Gyallu
- National anthem of Tibet
- Lyrics: Trijang Rinpoche, 1950
- Adopted: 1950

Audio sample
- file; help;

= National anthem of Tibet =

Anthem of the Tibetan Government in Exile

Instrumental recording of the anthem (Composed in MIDI)

The national anthem of Tibet (བོད་རྒྱལ་ཁབ་ཆེན་པོའི་རྒྱལ་གླུ།, Wylie: bod rgyal khab kyi rgyal glu), commonly referred to as "Gyallu", is a Tibetan patriotic song which serves as the de facto anthem of the Central Tibetan Administration.
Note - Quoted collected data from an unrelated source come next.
-- ==== Sys2Proof/Machine/LoadStoreTransfer.lean ====
section
/-! DEFINITION. Loads, stores and transfer (42_load_store_transfer.md): the executors with their operand-shape
checks (40_pipeline_addressing.md R120), and the meaning of each instruction. -/

namespace Sys2Proof.Machine

/-- LDA: `A <- value; SetNZ(A)` (R150, R151). -/
def executeLda (o : Operand) (s : State) : Executed :=
  match operandValue o s with
  | some (b, t) => .ok ((t.setA b).setNZ b)
  | none => .error (.invalidOperandShape .lda o)

/-- LDX: `X <- value; SetNZ(X)` (R152). -/
def executeLdx (o : Operand) (s : State) : Executed :=
  match operandValue o s with
  | some (b, t) => .ok ((t.setX b).setNZ b)
  | none => .error (.invalidOperandShape .ldx o)

/-- LDY: `Y <- value; SetNZ(Y)` (R153). -/
def executeLdy (o : Operand) (s : State) : Executed :=
  match operandValue o s with
  | some (b, t) => .ok ((t.setY b).setNZ b)
  | none => .error (.invalidOperandShape .ldy o)

/-- STA: `MemWrite(ea, 1, A)`; errors if the operand is not an Address (R154). -/
def executeSta (o : Operand) (s : State) : Executed :=
  match o with
  | .address ea => .ok (s.memWrite ea s.a)
  | o => .error (.invalidOperandShape .sta o)

/-- TXS: `SP <- X`, no flag changed (R155). -/
def executeTxs (o : Operand) (s : State) : Executed :=
  match o with
  | .none => .ok (s.setSp s.x)
  | o => .error (.invalidOperandShape .txs o)

/-- LDA #imm, 0xA9 (R150). -/
def execLdaImm (imm : Byte) (s : State) : Result :=
  finish s executeLda (resolveImmediate imm (s.advancePc 1))

/-- LDA abs,X, 0xBD (R151). -/
def execLdaAbsX (base : Word) (s : State) : Result :=
  finish s executeLda (resolveAbsoluteX base (s.advancePc 1))

/-- LDX #imm, 0xA2 (R152). -/
def execLdxImm (imm : Byte) (s : State) : Result :=
  finish s executeLdx (resolveImmediate imm (s.advancePc 1))

/-- LDY #imm, 0xA0 (R153). -/
def execLdyImm (imm : Byte) (s : State) : Result :=
  finish s executeLdy (resolveImmediate imm (s.advancePc 1))

/-- STA abs, 0x8D (R154). -/
def execSta (ea : Word) (s : State) : Result :=
  finish s executeSta (resolveAbsolute ea (s.advancePc 1))

/-- TXS, 0x9A (R155). -/
def execTxs (s : State) : Result :=
  finish s executeTxs (resolveImplied (s.advancePc 1))

end Sys2Proof.Machine
end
It is unclear exactly whether it was first used before the Annexation of Tibet by the People's Republic of China in 1951, or after the 14th Dalai Lama went into exile in India in 1960. The earliest report of a state anthem (presumably "Gyallu") is between 1949 and 1950 when Tibet was under invasion. It was introduced under reforms set in place to strengthen patriotism among the Tibetan people. Another report states that the anthem was presented to the 14th Dalai Lama in exile in 1960.

Like "Qurtulush Yolida", performance of this anthem is strictly prohibited by the People's Republic of China, particularly in the Tibet Autonomous Region.

Tibet's first national anthem was, according to Tashi Tsering, written by a Tibetan scholar during the epoch of the 7th Dalai Lama and under the reign of the Pholanas in between 1745 and 1746.

==Lyrics==
Written by Trijang Rinpoche, a tutor of the 14th Dalai Lama, around 1950, the lyrics focus on the radiance of the Gautama Buddha.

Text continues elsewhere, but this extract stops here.